Copy out again, unchanged, the line that contains "(∀ p, o.txn = .probePass" and every line after it down to the last line of the data.
[EXTRACTED RECORDS — start]
/-- The end of a rebuild at a position m: discovery's IDENTIFY refused or ended NoAnswer, PASS close likewise, and the
endings of NODERESET and of the closing PASS open, NoAnswer among them. The record is cleared and the hold ends,
positions up to m are Linked and those beyond Absent, without grants, every time of loss is cleared, and the scanner
starts a fresh pass with the STATUS of position 1. Reconciliation begins, Cold in the first after a cold start and Warm
otherwise: every position found is marked pending with a STATUS of its own, custody stands frozen, and with none found
it ends at once (R30, R147 to R149, R160). A wait that ends brings the clock to its end (L2). -/
def Obligations.RebuildEndsAtThePositionReached : Prop :=
  ∀ s : State, s.resetHeld = false → s.Calm → (s.round.state = .idle ∨ s.round.state = .holdoff) →
    ∀ o, s.loop.onLoop = some o → ∀ r, s.loop.rebuild = some r → r.phase = .discovering ∨ r.phase = .probing →
    let done := fun (e : Out) (m : Nat) => ∃ t, e = .next t ∧ t.loop.rebuild.isSome = false ∧
      (∀ i : BayIx, (t.bay i).link = (if i.1 < m then .linked else .absent) ∧
        (t.bay i).lostAt = none ∧ (t.bay i).custody = (s.bay i).custody ∧
        (m ≤ i.1 → (t.bay i).applied = 0 ∧ (t.bay i).commanded = 0 ∧ (t.bay i).outstanding = none) ∧
        (i.1 < m → (t.bay i).recon = .pending 0 ∧ .recon i ∈ t.loop.unsent)) ∧
      t.loop.scan.running = true ∧ t.loop.onLoop = none ∧
      t.cust.reconCase = (if s.cust.coldNext then .cold else .warm) ∧ t.cust.coldNext = false ∧
      t.cust.reconCause = r.cause ∧
      (m = 0 → t.loop.scan.passActive = false ∧
        ((∀ i, (s.bay i).isPending = false) → t.cust.reconActive = false)) ∧
      (0 < m → t.cust.reconActive = true ∧ t.loop.scan.passActive = true ∧ t.loop.scan.passStart = t.now ∧
        t.loop.scan.interval = s.cfg .scanPeriod / m ∧ t.loop.scan.position = some 0 ∧
        t.loop.scan.outstanding = true ∧ t.loop.scan.left = (allBays.take m).tail ∧
        .scan 0 ∈ t.loop.unsent)
    (∀ resp a, answer? o.txn resp = some a →
      (∀ p, o.txn = .discIdentify p → a.result ≠ .ok → done (exec (.identify resp) s) p.1) ∧
      (∀ p, o.txn = .discPass p → a.result ≠ .ok → done (exec (.pass resp) s) (p.1 + 1)) ∧
      (∀ p, o.txn = .discReset p → done (exec (.nodereset resp) s) p.1) ∧
      (∀ p, o.txn = .probePass p → done (exec (.pass resp) s) (p.1 + 1))) ∧
    (o.attempt = 3 →
      (∀ p, o.txn = .discIdentify p ∨ o.txn = .discReset p → done (exec .responseWaitExpiry s) p.1) ∧
      (∀ p, o.txn = .discPass p ∨ o.txn = .probePass p → done (exec .responseWaitExpiry s) (p.1 + 1)))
[EXTRACTED RECORDS — finish]
• EXERCISE SOLUTION:
      (∀ p, o.txn = .probePass p → done (exec (.pass resp) s) (p.1 + 1))) ∧
    (o.attempt = 3 →
      (∀ p, o.txn = .discIdentify p ∨ o.txn = .discReset p → done (exec .responseWaitExpiry s) p.1) ∧
      (∀ p, o.txn = .discPass p ∨ o.txn = .probePass p → done (exec .responseWaitExpiry s) (p.1 + 1)))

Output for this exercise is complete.